(How to complete this task): Repeat the records below line by line, exactly, finishing on the line that contains "s.draws + 2 := rfl".
• • •
/-! ### drawSlice -/

@[simp] theorem State.drawSlice_params : s.drawSlice.params = s.params := rfl
@[simp] theorem State.drawSlice_fsm : s.drawSlice.fsm = s.fsm := rfl
@[simp] theorem State.drawSlice_opR : s.drawSlice.opR = s.opR := rfl
@[simp] theorem State.drawSlice_hdrR : s.drawSlice.hdrR = s.hdrR := rfl
@[simp] theorem State.drawSlice_lenR : s.drawSlice.lenR = s.lenR := rfl
@[simp] theorem State.drawSlice_kR : s.drawSlice.kR = s.kR := rfl
@[simp] theorem State.drawSlice_status : s.drawSlice.status = s.status := rfl
@[simp] theorem State.drawSlice_errChunk : s.drawSlice.errChunk = s.errChunk := rfl
@[simp] theorem State.drawSlice_pbuf :
    s.drawSlice.pbuf =
      (s.pbuf.write s.chunkBase (Config.sliceDraw s.draws)).write (s.chunkBase + 1) (Config.sliceDraw (s.draws + 1)) := rfl
@[simp] theorem State.drawSlice_cmdPort : s.drawSlice.cmdPort = s.cmdPort := rfl
@[simp] theorem State.drawSlice_encPort : s.drawSlice.encPort = s.encPort := rfl
@[simp] theorem State.drawSlice_host : s.drawSlice.host = s.host := rfl
@[simp] theorem State.drawSlice_peer : s.drawSlice.peer = s.peer := rfl
@[simp] theorem State.drawSlice_turns : s.drawSlice.turns = s.turns := rfl
@[simp] theorem State.drawSlice_trace : s.drawSlice.trace = s.trace := rfl
@[simp] theorem State.drawSlice_hostLog : s.drawSlice.hostLog = s.hostLog := rfl
@[simp] theorem State.drawSlice_pbufEpoch : s.drawSlice.pbufEpoch = s.pbufEpoch := rfl
@[simp] theorem State.drawSlice_draws : s.drawSlice.draws = s.draws + 2 := rfl

/-! ### applyReset -/

@[simp] theorem State.applyReset_params : s.applyReset.params = s.params := rfl
@[simp] theorem State.applyReset_fsm : s.applyReset.fsm = .idle := rfl
@[simp] theorem State.applyReset_opR : s.applyReset.opR = .write := rfl
@[simp] theorem State.applyReset_hdrR : s.applyReset.hdrR = 0 := rfl
@[simp] theorem State.applyReset_lenR : s.applyReset.lenR = 0 := rfl
@[simp] theorem State.applyReset_kR : s.applyReset.kR = 0 := rfl
@[simp] theorem State.applyReset_status : s.applyReset.status = .none := rfl
@[simp] theorem State.applyReset_errChunk : s.applyReset.errChunk = 0 := rfl
@[simp] theorem State.applyReset_pbuf : s.applyReset.pbuf = [] := rfl
@[simp] theorem State.applyReset_cmdPort : s.applyReset.cmdPort = s.cmdPort := rfl
@[simp] theorem State.applyReset_encPort : s.applyReset.encPort = s.encPort := rfl
@[simp] theorem State.applyReset_host : s.applyReset.host = s.host := rfl
@[simp] theorem State.applyReset_peer : s.applyReset.peer = s.peer := rfl
@[simp] theorem State.applyReset_turns : s.applyReset.turns = s.turns := rfl
@[simp] theorem State.applyReset_trace : s.applyReset.trace = s.trace := rfl
@[simp] theorem State.applyReset_hostLog : s.applyReset.hostLog = s.hostLog := rfl
@[simp] theorem State.applyReset_pbufEpoch : s.applyReset.pbufEpoch = s.pbufEpoch + 1 := rfl
@[simp] theorem State.applyReset_draws : s.applyReset.draws = s.draws := rfl
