-- ==== Sys2Proof/Laws/PerInstr.lean ====
section
/-! SUPPORT. What holds of every instruction as syntax, one lemma a constructor: its word is on the port and has the
selecting bit its row of opcode_table.json gives it (R80). -/

namespace Sys2Proof.Laws.EncodingRow

/-- The word matches its row's match under its row's mask. -/
def Statement : Instr → Prop
  | .encodeS phy reg => ∃ w, encode (.encodeS phy reg) = .encw w ∧ w &&& 0x10000#17 = 0x00000#17
  | .encodeR phy reg => ∃ w, encode (.encodeR phy reg) = .encw w ∧ w &&& 0x10000#17 = 0x10000#17
  | .write phy reg n => ∃ w, encode (.write phy reg n) = .cmdw w ∧ w &&& 0x80000000#32 = 0x00000000#32
  | .read phy reg n => ∃ w, encode (.read phy reg n) = .cmdw w ∧ w &&& 0x80000000#32 = 0x80000000#32

theorem packEncw_select (d : BitVec 1) (reg phy : AddrIn) :
    packEncw d reg phy &&& 0x10000#17 = d.setWidth 17 <<< 16 := by
  apply BitVec.eq_of_getLsbD_eq
  intro i hi
  simp only [packEncw, BitVec.getLsbD_and, BitVec.getLsbD_append, BitVec.getLsbD_shiftLeft, BitVec.getLsbD_setWidth]
  interval_cases i <;> simp

theorem packCmdw_select (d : BitVec 1) (len : Len) (reg phy : AddrIn) :
    packCmdw d len reg phy &&& 0x80000000#32 = d.setWidth 32 <<< 31 := by
  apply BitVec.eq_of_getLsbD_eq
  intro i hi
  simp only [packCmdw, BitVec.getLsbD_and, BitVec.getLsbD_append, BitVec.getLsbD_shiftLeft, BitVec.getLsbD_setWidth]
  interval_cases i <;> simp

theorem encodeS (phy reg : AddrIn) : Statement (.encodeS phy reg) :=
  ⟨_, rfl, packEncw_select 0 reg phy⟩

theorem encodeR (phy reg : AddrIn) : Statement (.encodeR phy reg) :=
  ⟨_, rfl, packEncw_select 1 reg phy⟩

theorem write (phy reg : AddrIn) (n : Nat) : Statement (.write phy reg n) :=
  ⟨_, rfl, packCmdw_select 0 _ reg phy⟩

theorem read (phy reg : AddrIn) (n : Nat) : Statement (.read phy reg n) :=
  ⟨_, rfl, packCmdw_select 1 _ reg phy⟩

end Sys2Proof.Laws.EncodingRow
end

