-- ==== Sys2Proof/Laws/Step.lean ====
section
/-! SUPPORT. What a turn of each agent, and so a step, can do: the inversion lemmas every statement about all steps goes
through. -/

namespace Sys2Proof.Machine

/-! ## Whose turn a step is -/

theorem step_seq {s : State} (h : s.nextTurn = .seq) : step s = seqTurn s.dropTurn := by simp [step, turn, h]
theorem step_host {s : State} (h : s.nextTurn = .host) : step s = hostTurn s.dropTurn := by simp [step, turn, h]
theorem step_seqReset {s : State} (h : s.nextTurn = .seqReset) : step s = .next (resetDuring s.dropTurn) := by
  simp [step, turn, h]

/-! ## A transfer -/

/-- Where a transfer leads when the peer serves it (R112 to R116, R132, R133). -/
def State.advance (s : State) : State :=
  match s.fsm with
  | .idle => s
  | .txh0 => s.goto .txh1
  | .txh1 => s.goto (afterHeader s.opR)
  | .txd0 => s.goto .txd1
  | .rxd0 => s.goto .rxd1
  | .txd1 | .rxd1 => s.endChunk

/-- The PBUF index a received byte goes to (R132, R133). -/
def State.rxIndex (s : State) : Nat := if s.fsm = .rxd1 then s.chunkBase + 1 else s.chunkBase

/-- One transfer of a running command whose chunk lies in PBUF: it waits, sends, fails to send, receives, fails to receive,
or is refused. -/
theorem transfer_cases (p : PeerSignals) {s : State} (hk : s.chunkBase + 1 < s.params.maxLen) (hb : s.fsm ≠ .idle) :
    (((s.txValid = true ∧ txAnswer p = .waits) ∨ (s.rxReady = true ∧ rxAnswer p = .waits)) ∧ transfer p s = .next s) ∨
    (∃ b, s.txData = some b ∧ s.txValid = true ∧ txAnswer p = .ok ∧ transfer p s = .next (s.deliver b).advance) ∨
    (s.txValid = true ∧ txAnswer p = .err ∧ transfer p s = .next (s.raise .transportError s.kR)) ∨
    (∃ v, s.rxReady = true ∧ rxAnswer p = .got (.byte v) ∧
      transfer p s = .next ((s.consume (.byte v)).storeByte s.rxIndex v).advance) ∨
    (∃ o, s.rxReady = true ∧ (o = .eof ∨ o = .err) ∧ rxAnswer p = .got o ∧
      transfer p s = .next (s.consume o).rxFail) ∨
    (s.txValid = true ∧ txAnswer p = .both ∧ transfer p s = .refused .txBothSignals) ∨
    (s.rxReady = true ∧ rxAnswer p = .several ∧ transfer p s = .refused .rxMultiSignal) := by
  cases hf : s.fsm with
  | idle => exact absurd hf hb
  | txh0 =>
    rcases streamPut_cases (headerHigh s.hdrR) p (fun t => t.goto .txh1) s with ⟨h, e⟩ | ⟨h, e⟩ | ⟨h, e⟩ | ⟨h, e⟩ <;>
      simp [transfer, hf, stepTxh0, e, h, State.txValid, State.rxReady, State.txData, State.advance]
  | txh1 =>
    rcases streamPut_cases (headerLow s.hdrR) p (fun t => t.goto (afterHeader t.opR)) s with
      ⟨h, e⟩ | ⟨h, e⟩ | ⟨h, e⟩ | ⟨h, e⟩ <;>
      simp [transfer, hf, stepTxh1, e, h, State.txValid, State.rxReady, State.txData, State.advance]
  | txd0 =>
    rcases streamPut_cases (s.pbufByte s.chunkBase) p (fun t => t.goto .txd1) s with
      ⟨h, e⟩ | ⟨h, e⟩ | ⟨h, e⟩ | ⟨h, e⟩ <;>
      simp [transfer, hf, stepTxd0, inPbuf_of_lt hk, e, h, State.txValid, State.rxReady, State.txData, State.advance]
  | txd1 =>
    rcases streamPut_cases (s.pbufByte (s.chunkBase + 1)) p State.endChunk s with
      ⟨h, e⟩ | ⟨h, e⟩ | ⟨h, e⟩ | ⟨h, e⟩ <;>
      simp [transfer, hf, stepTxd1, inPbuf_of_lt hk, e, h, State.txValid, State.rxReady, State.txData, State.advance]
  | rxd0 =>
    rcases streamGet_cases s.chunkBase p (fun t => t.goto .rxd1) s with
      ⟨h, e⟩ | ⟨v, h, e⟩ | ⟨o, ho, h, e⟩ | ⟨h, e⟩
    · simp [transfer, hf, stepRxd0, inPbuf_of_lt hk, e, h, State.txValid, State.rxReady]
    · simp [transfer, hf, stepRxd0, inPbuf_of_lt hk, e, h, State.txValid, State.rxReady, State.advance, State.rxIndex]
    · rcases ho with rfl | rfl <;>
        simp [transfer, hf, stepRxd0, inPbuf_of_lt hk, e, h, State.txValid, State.rxReady]
    · simp [transfer, hf, stepRxd0, inPbuf_of_lt hk, e, h, State.txValid, State.rxReady]
  | rxd1 =>
    rcases streamGet_cases (s.chunkBase + 1) p State.endChunk s with
      ⟨h, e⟩ | ⟨v, h, e⟩ | ⟨o, ho, h, e⟩ | ⟨h, e⟩
    · simp [transfer, hf, stepRxd1, inPbuf_of_lt hk, e, h, State.txValid, State.rxReady]
    · simp [transfer, hf, stepRxd1, inPbuf_of_lt hk, e, h, State.txValid, State.rxReady, State.advance, State.rxIndex]
    · rcases ho with rfl | rfl <;>
        simp [transfer, hf, stepRxd1, inPbuf_of_lt hk, e, h, State.txValid, State.rxReady]
    · simp [transfer, hf, stepRxd1, inPbuf_of_lt hk, e, h, State.txValid, State.rxReady]

/-! ## The sequencer's turn -/

theorem seqTurn_idle {s : State} (hf : s.fsm = .idle) (hv : s.cmdPort.valid = false) : seqTurn s = .next s := by
  simp [seqTurn, hf, hv]

theorem seqTurn_accept {s : State} (hf : s.fsm = .idle) (hv : s.cmdPort.valid = true) :
    seqTurn s = acceptCommand (if s.cmdPort.rd then .read else .write) s.cmdPort.phy s.cmdPort.reg
      s.cmdPort.len s.takeOffer := by
  simp [seqTurn, hf, hv, exec_offered]

theorem seqTurn_silent {s : State} (hf : s.fsm ≠ .idle) (hp : s.peer = []) : seqTurn s = .next s := by
  cases h : s.fsm <;> simp_all [seqTurn]

theorem seqTurn_transfer {s : State} (hf : s.fsm ≠ .idle) {p : PeerSignals} {rest : List PeerSignals}
    (hp : s.peer = p :: rest) : seqTurn s = transfer p { s with peer := rest } := by
  cases h : s.fsm <;> simp_all [seqTurn]

/-- What a turn of the sequencer can do when it is neither refused nor outside PBUF. In a transfer `u` is the state with the
peer's entry used up. -/
theorem seqTurn_cases {s t : State} (hk : s.fsm ≠ .idle → s.chunkBase + 1 < s.params.maxLen)
    (h : seqTurn s = .next t) :
    (t = s ∧ (s.fsm = .idle ∨ s.peer = [])) ∨
    (s.fsm = .idle ∧ s.cmdPort.valid = true ∧ s.cmdPort.len % 2 = 1 ∧
      s.cmdPort.len ≤ s.params.maxLen ∧
      t = s.takeOffer.raise .malformedPayload (s.cmdPort.len / 2)) ∨
    (s.fsm = .idle ∧ s.cmdPort.valid = true ∧ s.cmdPort.len = 0 ∧ t = s.takeOffer.completeEmpty) ∨
    (s.fsm = .idle ∧ s.cmdPort.valid = true ∧ s.cmdPort.len ≤ s.params.maxLen ∧
      s.cmdPort.len % 2 = 0 ∧ 0 < s.cmdPort.len ∧
      t = s.takeOffer.startCommand (if s.cmdPort.rd then .read else .write) s.cmdPort.phy s.cmdPort.reg
        s.cmdPort.len) ∨
    (s.fsm ≠ .idle ∧ ∃ p rest u, s.peer = p :: rest ∧ u = ({ s with peer := rest } : State) ∧
      (t = u ∨
       (∃ b, s.txData = some b ∧ s.txValid = true ∧ txAnswer p = .ok ∧ t = (u.deliver b).advance) ∨
       (s.txValid = true ∧ txAnswer p = .err ∧ t = u.raise .transportError s.kR) ∨
       (∃ v, s.rxReady = true ∧ rxAnswer p = .got (.byte v) ∧
          t = ((u.consume (.byte v)).storeByte s.rxIndex v).advance) ∨
       (∃ o, s.rxReady = true ∧ (o = .eof ∨ o = .err) ∧ rxAnswer p = .got o ∧
          t = (u.consume o).drawSlice.raise .transportError s.kR))) := by
  by_cases hf : s.fsm = .idle
  · cases hv : s.cmdPort.valid with
    | false => rw [seqTurn_idle hf hv] at h; cases h; exact .inl ⟨rfl, .inl hf⟩
    | true =>
      rw [seqTurn_accept hf hv] at h
      rcases acceptCommand_cases (if s.cmdPort.rd then .read else .write) s.cmdPort.phy s.cmdPort.reg
        s.cmdPort.len s.takeOffer with ⟨_, e⟩ | ⟨_, _, e⟩ | ⟨_, h1, h2, e⟩ | ⟨_, h1, e⟩ | ⟨_, h1, h2, h3, e⟩ <;>
        rw [e] at h <;> cases h
      · exact .inl (by simp_all)
      · exact .inr (.inl ⟨hf, rfl, h2, h1, rfl⟩)
      · exact .inr (.inr (.inl ⟨hf, rfl, h1, rfl⟩))
      · exact .inr (.inr (.inr (.inl ⟨hf, rfl, h1, h2, h3, rfl⟩)))
  · cases hp : s.peer with
    | nil => rw [seqTurn_silent hf hp] at h; cases h; exact .inl ⟨rfl, .inr rfl⟩
    | cons p rest =>
      rw [seqTurn_transfer hf hp] at h
      refine .inr (.inr (.inr (.inr ⟨hf, p, rest, _, rfl, rfl, ?_⟩)))
      rcases transfer_cases p (s := { s with peer := rest }) (hk hf) hf with
        ⟨_, e⟩ | ⟨b, h1, h2, h3, e⟩ | ⟨h1, h2, e⟩ | ⟨v, h1, h2, e⟩ | ⟨o, h1, h2, h3, e⟩ | ⟨_, _, e⟩ | ⟨_, _, e⟩ <;>
        rw [e] at h <;> cases h
      · exact .inl rfl
      · exact .inr (.inl ⟨b, h1, h2, h3, rfl⟩)
      · exact .inr (.inr (.inl ⟨h1, h2, rfl⟩))
      · exact .inr (.inr (.inr (.inl ⟨v, h1, h2, rfl⟩)))
      · exact .inr (.inr (.inr (.inr ⟨o, h1, h2, h3, rfl⟩)))

/-- In a running state that keeps the invariant, both bytes of the current chunk lie in PBUF. -/
theorem BlockInv.chunk_in_pbuf {s : State} (h : BlockInv s) (hf : s.fsm ≠ .idle) : s.chunkBase + 1 < s.params.maxLen := by
  obtain ⟨_, _, _, hr, _⟩ := h
  obtain ⟨h1, h2, h3, _⟩ := hr (by simpa using hf)
  simp only [State.chunkBase]
  omega

/-! ## The host's turn -/

/-- What a turn of the host can do when it is not refused. -/
theorem hostTurn_cases {s t : State} (h : hostTurn s = .next t) :
    t = s ∨
    ∃ a rest, s.host = a :: rest ∧
      ((∃ p, t = useEncoder p { s with host := rest }) ∨
       (∃ p, t = ({ s with host := rest } : State).driveCommand p) ∨
       (∃ i b, a = .pbw i b ∧ s.fsm = .idle ∧ i < s.params.maxLen ∧
          t = ({ s with host := rest } : State).storeByte i b) ∨
       (∃ r, t = ({ s with host := rest } : State).record r) ∨
       (a ≠ .rst ∧ (a = .wait ∧ s.busy = false ∨ a = .hold ∧ s.cmdPort.valid = false) ∧ t = { s with host := rest }) ∨
       (a = .rst ∧ t = ({ s with host := rest } : State).applyReset)) := by
  unfold hostTurn at h
  cases hh : s.host with
  | nil => simp [hh] at h; exact .inl h.symm
  | cons a rest =>
    simp only [hh] at h
    cases a with
    | encoder w =>
      refine .inr ⟨_, rest, rfl, .inl ?_⟩
      simp only [hostAct, decode, decodeEncw] at h
      split at h
      · simp only [exec, execEncodeR, Host.Outcome.next.injEq] at h; exact ⟨_, h.symm⟩
      · simp only [exec, execEncodeS, Host.Outcome.next.injEq] at h; exact ⟨_, h.symm⟩
    | issue rd phy reg len =>
      simp only [hostAct] at h
      split at h
      · left; simpa using h.symm
      · exact .inr ⟨_, rest, rfl, .inr (.inl ⟨_, by simpa using h.symm⟩)⟩
    | drive p => exact .inr ⟨_, rest, rfl, .inr (.inl ⟨p, by simpa [hostAct] using h.symm⟩)⟩
    | pbw i b =>
      refine .inr ⟨_, rest, rfl, .inr (.inr (.inl ⟨i, b, rfl, ?_⟩))⟩
      simp only [hostAct, hostPbw] at h
      rcases hostAccess_cases i { s with host := rest } (({ s with host := rest } : State).storeByte i b) with
        ⟨_, e⟩ | ⟨_, _, e⟩ | ⟨h1, h2, e⟩
      · rw [e] at h; cases h
      · rw [e] at h; cases h
      · rw [e] at h; exact ⟨h1, h2, by simpa using h.symm⟩
    | pbr i =>
      refine .inr ⟨_, rest, rfl, .inr (.inr (.inr (.inl ?_)))⟩
      simp only [hostAct, hostPbr] at h
      rcases hostAccess_cases i { s with host := rest }
        (({ s with host := rest } : State).record (.pbRdata i (({ s with host := rest } : State).pbufByte i))) with
        ⟨_, e⟩ | ⟨_, _, e⟩ | ⟨h1, h2, e⟩
      · rw [e] at h; cases h
      · rw [e] at h; cases h
      · rw [e] at h; exact ⟨_, by simpa using h.symm⟩
    | stat => exact .inr ⟨_, rest, rfl, .inr (.inr (.inr (.inl ⟨_, by simpa [hostAct, hostStat] using h.symm⟩)))⟩
    | wait =>
      simp only [hostAct] at h
      split at h
      · left; simpa using h.symm
      · rename_i hw
        exact .inr ⟨_, rest, rfl,
          .inr (.inr (.inr (.inr (.inl ⟨by simp, .inl ⟨rfl, by simpa using hw⟩, by simpa using h.symm⟩))))⟩
    | hold =>
      simp only [hostAct] at h
      split at h
      · left; simpa using h.symm
      · rename_i hw
        exact .inr ⟨_, rest, rfl,
          .inr (.inr (.inr (.inr (.inl ⟨by simp, .inr ⟨rfl, by simpa using hw⟩, by simpa using h.symm⟩))))⟩
    | rst =>
      exact .inr ⟨_, rest, rfl, .inr (.inr (.inr (.inr (.inr ⟨rfl, by simpa [hostAct] using h.symm⟩))))⟩

end Sys2Proof.Machine
end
• • •
(Result for this exercise):
/-! ### drawSlice -/

@[simp] theorem State.drawSlice_params : s.drawSlice.params = s.params := rfl
@[simp] theorem State.drawSlice_fsm : s.drawSlice.fsm = s.fsm := rfl
@[simp] theorem State.drawSlice_opR : s.drawSlice.opR = s.opR := rfl
@[simp] theorem State.drawSlice_hdrR : s.drawSlice.hdrR = s.hdrR := rfl
@[simp] theorem State.drawSlice_lenR : s.drawSlice.lenR = s.lenR := rfl
@[simp] theorem State.drawSlice_kR : s.drawSlice.kR = s.kR := rfl
@[simp] theorem State.drawSlice_status : s.drawSlice.status = s.status := rfl
@[simp] theorem State.drawSlice_errChunk : s.drawSlice.errChunk = s.errChunk := rfl
@[simp] theorem State.drawSlice_pbuf :
    s.drawSlice.pbuf =
      (s.pbuf.write s.chunkBase (Config.sliceDraw s.draws)).write (s.chunkBase + 1) (Config.sliceDraw (s.draws + 1)) := rfl
@[simp] theorem State.drawSlice_cmdPort : s.drawSlice.cmdPort = s.cmdPort := rfl
@[simp] theorem State.drawSlice_encPort : s.drawSlice.encPort = s.encPort := rfl
@[simp] theorem State.drawSlice_host : s.drawSlice.host = s.host := rfl
@[simp] theorem State.drawSlice_peer : s.drawSlice.peer = s.peer := rfl
@[simp] theorem State.drawSlice_turns : s.drawSlice.turns = s.turns := rfl
@[simp] theorem State.drawSlice_trace : s.drawSlice.trace = s.trace := rfl
@[simp] theorem State.drawSlice_hostLog : s.drawSlice.hostLog = s.hostLog := rfl
@[simp] theorem State.drawSlice_pbufEpoch : s.drawSlice.pbufEpoch = s.pbufEpoch := rfl
@[simp] theorem State.drawSlice_draws : s.drawSlice.draws = s.draws + 2 := rfl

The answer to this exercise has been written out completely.